So fix $T\in B(H)$. We want to show that $P_iTP_i\to T$ ultraweakly. If $R\in B(H)$ is a finite rank operator, we can write $R=\sum_{k,j=1}^nr_{kj}E_{kj}$ for appropriate matrix units. Then $$ \text{Tr}(R(I-P_i))=\sum_{s=1}^\infty\langle R(I-P_i)e_s,e_s\rangle=\sum_{s=1}^\infty\sum_{k,j=1}^nr_{kj}\langle(I-P_i)e_s,E_{kj}e_s\rangle =\sum_{k,j=1}^nr_{kj}\langle(I-P_i)e_j,e_k\rangle\to0, $$ using that $I-P_i\to0$ in the strong operator topology (and thus in the weak operator topology), and that the sum is finite. Using that the finite-rank operators are $\|\cdot\|_1$-dense in the trace-class operators, we get that $\text{Tr}(S(I-P_i))\to0$ for all trace-class operators $S$. So $P_i\to I$ ultraweakly.

Now, writing $T-P_iTP_i=P_iT(I-P_i)+(I-P_i)TP_i+(I-P_i)T(I-P_i)$ we have, for trace-class $S$, $$ |\text{Tr}(S(T-P_iTP_i))|\leq|\text{Tr}(SP_iT(I-P_i))|+|\text{Tr}(S(I-P_i)TP_i)|+|\text{Tr}(S(I-P_i)T(I-P_i))| $$ For each term we can reason like this (I'll do the first one):

If we write $S=VS_0$ the polar decomposition, with $S_0\geq0$, then $S_0$ is trace-class. So $$ |\text{Tr}(SP_iT(I-P_i))|=|\text{Tr}(S_0^{1/2}P_iT(I-P_i)VS_0^{1/2})|\\ \leq\text{Tr}(S_0^{1/2}P_iT^*TP_iS_0^{1/2})^{1/2}\,\text{Tr}(S_0^{1/2}V^*(I-P_i)VS_0^{1/2})^{1/2}\\ \leq\|T\|\,\text{Tr}(S_0)^{1/2}\,\text{Tr}((I-P_i)VS_0V^*)^{1/2}\to0, $$ since $VS_0V^*$ is trace-class.

After working like this for the three terms above, we get $$ \lim_i\text{Tr}(S(T-P_iTP_i))=0. $$ As this occurs for any trace-class $S$, we have that $P_iTP_i\to T$ ultraweakly.

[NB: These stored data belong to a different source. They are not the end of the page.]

-- ==== Sys2Proof/Machine/FlashOps.lean ====
section
/-! DEFINITION. The flash tiers' geometry and capacity (R360 to R364, R372), and the writing of codeword slots (R365,
R368). Mode 0 is pSLC (T2) and mode 1 is native (T3). -/

namespace Sys2Proof

/-- Whether a die index is in use: present on all 32 channels (R360). -/
def FlashPop.hasDie (p : FlashPop) (d : Nat) : Bool := decide (d < p.dies) && p.unusedDies.all (fun u => u.2 != d)

/-- Whether a population meets R362. -/
def FlashPop.ok (p : FlashPop) : Bool :=
  p.dataArea == 16384 && decide (2048 ≤ p.spareArea) && decide (2 ≤ p.bpc) && decide (p.bpc ≤ 4)
    && decide (1025 ≤ p.blocks) && decide (p.blocks ≤ 65535) && decide (256 ≤ p.pages) && decide (p.pages ≤ 16384)
    && decide (p.trPslcNs ≤ 3000) && decide (p.trNativeNs ≤ 14000) && decide (p.suspendNs ≤ 1000)
    && decide (20000 ≤ p.ratedPslc) && decide (1000 ≤ p.ratedNative)

/-- B_T2: the blocks per die in pSLC mode (R363), for a T2_PERMIL. -/
def FlashPop.bT2 (p : FlashPop) (permil : Nat) : Nat := (p.blocks - 1) * permil / 1000

/-- The pages of a block in a mode (R363). -/
def FlashPop.pagesIn (p : FlashPop) (mode : Nat) : Nat := if mode = 0 then p.pages / p.bpc else p.pages

/-- The stripe pages of one unit of a mode (R368). -/
def FlashPop.unitPages (p : FlashPop) (mode : Nat) : Nat := if mode = 0 then 1 else p.bpc

end Sys2Proof

namespace Sys2Proof.Machine

/-- The population in use: none where the profile is bad (R362). -/
def State.pop (s : State) : Option FlashPop := if s.fl.profileBad then none else s.fl.pop

/-- The state of a stripe group: 0 NORMAL, 1 DEGRADED, 2 RETIRED, 3 ABSENT (R382). -/
def State.groupSt (s : State) (g : Nat) : Nat :=
  match s.pop with
  | none => 3
  | some p => if p.hasDie (g % 16) then (match s.fl.groups.get? g with
      | some x => x.1
      | none => 0) else 3

/-- The blocks of a mode: first and last. -/
def State.modeBlocks (s : State) (p : FlashPop) (mode : Nat) : Nat × Nat :=
  let b := p.bT2 (s.dev fT2Permil)
  let b' := p.bT2 (s.planned 0 fT2Permil 0)
  if mode = 0 then (1, min b b') else (max b b' + 1, p.blocks - 1)

/-- The mode of a block under the split in force (R363). -/
def State.blockMode (s : State) (p : FlashPop) (b : Nat) : Nat := if b ≤ p.bT2 (s.dev fT2Permil) then 0 else 1

/-- The key of a stripe block. -/
def blockKey (g b : Nat) : Nat := 65536 * g + b

/-- A stripe block that nothing has changed since reset (R379). -/
def FBlock.reset : FBlock := { st := 0, erases := 0, pages := 0 }

/-- A stripe block. -/
def State.block (s : State) (g b : Nat) : FBlock := s.fl.blocks.getD (blockKey g b) FBlock.reset

/-- Change a stripe block. -/
def State.modBlock (s : State) (g b : Nat) (f : FBlock → FBlock) : State :=
  { s with fl.blocks := s.fl.blocks.set (blockKey g b) (f (s.block g b)) }

/-- A flash storage address (R364). -/
def flashAddr (ch die block page cw : Nat) : Nat := 65536 * (65536 * (16 * ch + die) + block) + 4 * page + cw

/-- The channel of a flash address. -/
def faCh (a : Nat) : Nat := a / 2 ^ 36 % 32

/-- The die index of a flash address. -/
def faDie (a : Nat) : Nat := a / 2 ^ 32 % 16

/-- The block of a flash address. -/
def faBlock (a : Nat) : Nat := a / 65536 % 65536

/-- The page of a flash address. -/
def faPage (a : Nat) : Nat := a / 4 % 16384

/-- The engine die of a flash address. -/
def faEngine (a : Nat) : Nat := faCh a / 8

/-- The stripe group of a flash address: 16e + d (R360). -/
def faGroup (a : Nat) : Nat := 16 * faEngine a + faDie a

/-- The address of data slot `i` of a unit (R364, R368): page order, then codeword 0 to 3, then data channel ascending, the
parity channel left out. -/
def unitSlot (g block page i : Nat) : Nat :=
  let k := page + i / 28
  let par := (block + k) % 8
  let j := i % 28
  let ch := j % 7
  flashAddr (8 * (g / 16) + (if ch < par then ch else ch + 1)) (g % 16) block k (j / 7)

/-! ## Capacity (R132, R346, R372) -/

/-- The stripe blocks of a mode in the groups that a test admits, less the bad ones. -/
def State.stripeBlocks (s : State) (p : FlashPop) (mode : Nat) (grp : Nat → Bool) (bad : Nat → Nat → Bool) : Nat :=
  let (lo, hi) := (if mode = 0 then (1, p.bT2 (s.dev fT2Permil)) else (p.bT2 (s.dev fT2Permil) + 1, p.blocks - 1))
  let grown : List (Nat × Nat) := (s.fl.blocks.filter (fun x => x.2.st == 4)).map (fun x => (x.1 / 65536, x.1 % 65536))
  let all := p.badBlocks ++ grown.filter (fun x => !p.badBlocks.contains x)
  sumOf ((List.range 64).map (fun g => if grp g then
    (hi + 1 - lo) - (all.filter (fun x =>
      x.1 == g && decide (lo ≤ x.2) && decide (x.2 ≤ hi) && bad x.1 x.2)).length else 0))

/-- The stripe blocks of a mode as found at bring-up. -/
def State.blocksFound (s : State) (p : FlashPop) (mode : Nat) : Nat :=
  s.stripeBlocks p mode (fun g => p.hasDie (g % 16)) (fun g b => p.badBlocks.contains (g, b))

/-- The stripe blocks of a mode usable now. -/
def State.blocksNow (s : State) (p : FlashPop) (mode : Nat) : Nat :=
  s.stripeBlocks p mode (fun g => s.groupSt g == 0 || s.groupSt g == 1) (fun _ _ => true)

/-- Whether the spare reserve of a mode has fallen to half its size or below (R371). -/
def State.wornMode (s : State) (p : FlashPop) (mode : Nat) : Bool :=
  let found := s.blocksFound p mode
  let lost := found - s.blocksNow p mode
  decide (lost ≠ 0) && decide (found * s.dev fSparePermil ≤ 2000 * lost)

/-- T2 raw or T3 raw in GiB for given T2_PERMIL-derived block counts and SPARE_PERMIL (R372). -/
def rawGib (blocks pages spare : Nat) : Nat := blocks * pages * 28 * 4096 * (1000 - spare) / 1000 / 2 ^ 30

/-- T2 raw or T3 raw now: unchanged while the spare reserve stays above half (R371, R372). -/
def State.flashRaw (s : State) (mode spare : Nat) : Nat :=
  match s.pop with
  | none => 0
  | some p =>
    rawGib (if s.wornMode p mode then s.blocksNow p mode else s.blocksFound p mode) (p.pagesIn mode) spare

/-- The retained capacity D in MiB, rounded down to GiB (R346), for a retention mask function. -/
def State.retainedMib (s : State) (mask : Nat → Nat) : Nat :=
  let segs := sumOf ((List.range 384).map (fun e => if s.pcOff (e / 32) (e % 32) then 0
    else ((bitsSet (mask e) 8).length)))
  1024 * (135 * segs / 1024)

/-- C1, C2 and C3 in GiB (R132, R346) from D and the yoke size in MiB, T2 raw and T3 raw in GiB. -/
def capacities (dMib yoke t2 t3 : Nat) : Nat × Nat × Nat :=
  let x := dMib - 6 * yoke
  (x / 1024 - 8 - roundUp (x + 1024 * t2) 262144, t2 - roundUp t3 256, t3)

/-- The tier capacities that follow from the state now. -/
def State.capsNow (s : State) : Nat × Nat × Nat :=
  capacities (s.retainedMib (fun e => s.field 0 fRetainMask e)) (s.dev fYokeMib)
    (s.flashRaw 0 (s.dev fSparePermil)) (s.flashRaw 1 (s.dev fSparePermil))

Depending on the available background, here is a much easier proof. The ultraweak topology agrees with the weak operator topology on bounded sets. As $\|P_iTP_i\|\leq\|T\|$ for all $i$, we only need to prove that $P_iTP_i\to T$ weakly. So, for $h,k\in H$, $$ |\langle P_iT(I-P_i)h,k\rangle|=|\langle T(I-P_i)h,P_ik\rangle|\leq\|T\|\,\|(I-P_i)h\|\,\|k\|\to0, $$ since $P_ih\to h$. A similar reasoning for $(I-P_i)TP_i$ and $(I-P_i)T(I-P_i)$ shows that $P_iTP_i\to T$ weakly.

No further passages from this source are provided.